Material for this exercise
____
/-- A write to SEQGO. -/
def State.seqgoWrite (s : State) (q : Nat) (v : Word) : State :=
  if SN_SEQGO_GO.of v = 1 then s.seqTrigger q false else s

/-- A pending start is cancelled (R131). -/
def State.seqCancel (s : State) (q : Nat) : State :=
  if s.on SN_SEQSTAT_RUNNING q then s
  else ((((s.put SN_SEQSTAT_PENDING 0 q).setSeq q { s.seqU q with waiting := false }).disarm (.seqStart q)).disarm (.seqDrop q))

/-- A write to SEQCTL (R131). -/
def State.seqctlWrite (s : State) (q : Nat) (v : Word) : State :=
  let denied (s : State) : State := s.put SN_CTL_CFG_DENIED 1
  if SN_SEQCTL_TRIGSRC.of v = 3 then denied s
  else
    let mask := BitVec.ofNat 32 RegId.SN_SEQCTL.reg.rw &&& ~~~SN_SEQCTL_EN.mask
    let s1 := s.condWrite .SN_SEQCTL v mask (!s.on SN_SEQCTL_EN q) denied q
    if SN_SEQCTL_EN.of v = 0 then s1.seqCancel q else s1

/-- A write to SEQDLY or SEQMASK (R131): while EN is 0. -/
def State.seqPlainWrite (s : State) (r : RegId) (q : Nat) (v : Word) : State :=
  if r = .SN_SEQSTAT then s.regWrite r v q
  else s.condWrite r v (BitVec.ofNat 32 r.reg.rw) (!s.on SN_SEQCTL_EN q) (fun s => s.put SN_CTL_CFG_DENIED 1) q

/-! ### Bitstream channels (R126, R127) -/

/-- OSR of a bitstream channel (R126, R140). -/
def State.osr (s : State) (c : Nat) : Nat := 8 * (min 30 (s.get SN_SDCTL_OSRSEL c) + 2)

/-- The sample of a filter output `y` (R126): rounded to nearest. -/
def sincSample (osr : Nat) (y : Int) : Int :=
  let d : Int := (osr ^ 3 : Nat)
  sat24 (Int.fdiv (2 * ((2 * y - d) * 8388608) + d) (2 * d))

/-- The outputs a bitstream channel still discards (R127). -/
def State.discards (s : State) (c : Nat) : Nat := s.sense.discard.toList.getD (c - 96) 0

/-- Set that count. -/
def State.setDiscard (s : State) (c n : Nat) : State :=
  if h : c - 96 < 24 then { s with sense := { s.sense with discard := s.sense.discard.set (c - 96) n h } } else s

/-- The tick of the last restart of a channel's decimation counter by a valley, while no output has come since (R127). -/
def State.restartAt (s : State) (c : Nat) : Option Nat := s.sense.restart.toList.getD (c - 96) none

/-- Set that tick. -/
def State.setRestart (s : State) (c : Nat) (t : Option Nat) : State :=
  if h : c - 96 < 24 then { s with sense := { s.sense with restart := s.sense.restart.set (c - 96) t h } } else s

/-- DIV as it acts (R139). -/
def State.sdDiv (s : State) (c : Nat) : Nat := min 48 (max 10 (s.get SN_SDMCK_DIV (s.get SN_SDCTL_CKSEL c)))

/-- A bitstream channel converts (R126), on the CONV clock (R381, R385). -/
def State.sdRuns (s : State) (c : Nat) : Bool :=
  s.convLive && s.on SN_SDCTL_EN c && s.on SN_SDMCK_EN (s.get SN_SDCTL_CKSEL c)

/-- An output now would end a decimation period that a restart cut short (R127): OSR modulator clocks, each DIV CONV clocks of 25/24 ticks, have
not passed since. -/
def State.cutShort (s : State) (c : Nat) : Bool :=
  match s.restartAt c with
  | some t => decide (s.now - t < 25 * s.osr c * s.sdDiv c / 24)
  | none => false

/-- The decimation counters that a valley of group `g` restarts (R127). -/
def State.sdValley (s : State) (g : Nat) : State :=
  s.each ((List.range 24).map (96 + ·)) (fun s c =>
    if s.on SN_SDCTL_SYNC c && s.get SN_SDCTL_SYNCGRP c == g then s.setRestart c (some s.now) else s)

/-- R126, R127: a bitstream channel's filter completes a decimation period with output `y`, from 0 to OSR³; one that a restart cut short is discarded and not
counted. -/
def execSinc3Output (k : Fin 24) (y : Fin 16777217) (s : State) : Out :=
  let c := 96 + k.val
  .next (if s.sdRuns c && decide (y.val ≤ s.osr c ^ 3) && !s.cutShort c then
    let s1 := s.setRestart c none
    if s1.discards c > 0 then s1.setDiscard c (s1.discards c - 1)
    else s1.deliverSample c (sincSample (s1.osr c) y.val)
  else s)

/-- R127: SDM_D of an enabled channel shows no transition for 1,024 modulator clocks. -/
def execSdmStuck (k : Fin 24) (s : State) : Out :=
  let c := 96 + k.val
  .next (if s.sdRuns c then
    if s.on SN_CHSTAT_SDM_STUCK c then s else (s.put SN_CHSTAT_SDM_STUCK 1 c).raise 291
  else s)

/-- A write to SDMCK `i`: a change of DIV restarts the filters on that clock (R127). -/
def State.sdmckWrite (s : State) (i : Nat) (v : Word) : State :=
  let s1 := s.regWrite .SN_SDMCK v i
  if changes (s.rdw .SN_SDMCK i) v SN_SDMCK_DIV.mask then
    s1.each (List.range 24) (fun s k => if s.get SN_SDCTL_CKSEL (96 + k) == i then s.setDiscard (96 + k) 2 else s)
  else s1

/-! ### Channel registers (R120, R122, R133, R135, R140) -/

/-- CFG_DENIED of a channel. -/
def State.chanDenied (s : State) (c : Nat) : State := s.put SN_CHSTAT_CFG_DENIED 1 c

/-- Run `f` for a channel's register (R122): lock-step pairs only, under R19 where the channel is assigned to a cell, whose block also notes a
write of another master. -/
def State.chanWrite (s : State) (m : Master) (c : Nat) (f : State → State) : State :=
  if s.lockstep m then
    match s.chanCell c with
    | some k => s.asCellOwner m k f
    | none => f s
  else
    let s1 := s.chanDenied c
    match s1.chanCell c with
    | some k => s1.asCellOwner m k id
    | none => s1

/-- Whether a bitstream assignment is accepted (R120). No cell has the numbers 48 to 62 either, and a channel of no cell any LOCAL (DESIGN
CHOICE, log entry 95). -/
def State.assignOk (s : State) (c cell loc : Nat) : Bool :=
  let old := s.get SN_SDCTL_CELL c
  (decide (2 ≤ loc) || cell == 0x3F) && (cell == old || (s.cellStopped old && s.cellStopped cell))
    && !(decide (cell < 48) && (List.range 24).any (fun k => 96 + k != c && s.get SN_SDCTL_CELL (96 + k) == cell
      && s.get SN_SDCTL_LOCAL (96 + k) == loc))

/-- A write to CHCTL of a bitstream channel (R120, R127, R140). EN written 1 where it is 1 starts no new discard (DESIGN CHOICE, log entry 96). -/
def State.sdctlWrite (s : State) (c : Nat) (v : Word) : State :=
  if SN_SDCTL_CKSEL.of v > 5 then s.chanDenied c
  else
    let old := s.rdw .SN_SDCTL c
    let s1 := s.condWrite .SN_SDCTL v (SN_SDCTL_CELL.mask ||| SN_SDCTL_LOCAL.mask) (s.assignOk c (SN_SDCTL_CELL.of v) (SN_SDCTL_LOCAL.of v))
      (fun s => s.chanDenied c) c
    if SN_SDCTL_EN.of v == 1 && (SN_SDCTL_EN.of old == 0 || changes old v (SN_SDCTL_OSRSEL.mask ||| SN_SDCTL_CKSEL.mask)) then
      s1.setDiscard c 2
    else s1

/-- A write to CHCTL of a channel. -/
def State.chctlSenseWrite (s : State) (c : Nat) (v : Word) : State :=
  if c < 96 then s.regWrite .SN_CHCTL v c else s.sdctlWrite c v

/-- A write to SLjCTL (R133, R140): EN written 0 discards the window in progress. -/
def State.slctlWrite (s : State) (c j : Nat) (v : Word) : State :=
  if SN_SLCTL_MODE.of v = 3 then s.chanDenied c
  else
    let s1 := s.regWrite .SN_SLCTL v c j
    if SN_SLCTL_EN.of v = 0 then s1.updSlice c j (fun u => { u with sum := 0, count := 0 }) else s1

/-- A write to MMCTL (R135): EN written 0 discards the extremes; RESET is a reset event, but with EN 0 in the same write, where the extremes are discarded and
nothing is published (DESIGN CHOICE, log entry 119). -/
def State.mmctlWrite (s : State) (c : Nat) (v : Word) : State :=
  let s1 := s.regWrite .SN_MMCTL v c
  if SN_MMCTL_EN.of v = 0 then s1.updTrk c (fun u => { u with cur := none })
  else if SN_MMCTL_RESET.of v = 1 then s1.mmEvent c
  else s1

/-- The valley of group `g` at the trackers (R135). -/
def State.mmValley (s : State) (g : Nat) : State :=
  s.each (List.range 120) (fun s c =>
    if s.on SN_MMCTL_EN c && s.get SN_MMCTL_RST c == 2 && s.get SN_MMCTL_GRP c == g then s.mmEvent c else s)

/-! ### Diagnostic channels (R136) -/

/-- A write to DIAGSEL (R136). A GO that is refused drops the whole write, ICH and CONV with it (DESIGN CHOICE, log entry 119). -/
def State.diagselWrite (s : State) (v : Word) : State :=
  let ich := SN_DIAGSEL_ICH.of v
  if SN_DIAGSEL_GO.of v = 1 then
    if s.on SN_DIAGSTAT_BUSY || (decide (15 ≤ ich) && decide (ich ≤ 63)) then s.put SN_CTL_CFG_DENIED 1
    else ((s.regWrite .SN_DIAGSEL v).put SN_DIAGSTAT_BUSY 1).arm .diag ms
  else s.regWrite .SN_DIAGSEL v

/-- The mean of the sixteen diagnostic codes, Q1.31: internal channels bypass OFFSET (R125, R136), rounded as R134 rounds. -/
def diagMean (codes : Vector (BitVec 16) 16) : Int :=
  windowMean ((codes.toList.map (fun n => ((n.toNat : Int) - 32768) * 256)).foldl (· + ·) 0) 16

/-- R136: the sixteen diagnostic conversions are made, their converter idle: the one that CONV of DIAGSEL names now (DESIGN CHOICE, log entry 119). Before
REFRDY the result is open. -/
def execDiagDone (codes : Vector (BitVec 16) 16) (s : State) : Out :=
  .next (if s.on SN_DIAGSTAT_BUSY && s.convLive && !bit s.busyConvs (s.get SN_DIAGSEL_CONV) then
    let (fv, s1) := if s.on SN_CTL_REFRDY then (wordOfInt (diagMean codes), s) else s.free
    ((((s1.wrw .SN_DIAGRES fv).put SN_DIAGSTAT_BUSY 0).put SN_DIAGSTAT_DONE 1).disarm .diag).raise 288
  else s)

/-- R136: 1 ms has passed before all conversions are made. -/
def execDiagTimeout (s : State) : Out :=
  .next (s.onTimer .diag (fun s => ((s.put SN_DIAGSTAT_BUSY 0).put SN_DIAGSTAT_TIMEOUT 1).raise 288))

end Sys2Proof.Machine
end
____
Task prompt
If a line comes after the one containing "else ((((s.put SN_SEQSTAT_PENDING", leave it out; set down every line of the data before it, and that line itself, exactly.

Reply
/-- A write to SEQGO. -/
def State.seqgoWrite (s : State) (q : Nat) (v : Word) : State :=
  if SN_SEQGO_GO.of v = 1 then s.seqTrigger q false else s

/-- A pending start is cancelled (R131). -/
def State.seqCancel (s : State) (q : Nat) : State :=
  if s.on SN_SEQSTAT_RUNNING q then s
  else ((((s.put SN_SEQSTAT_PENDING 0 q).setSeq q { s.seqU q with waiting := false }).disarm (.seqStart q)).disarm (.seqDrop q))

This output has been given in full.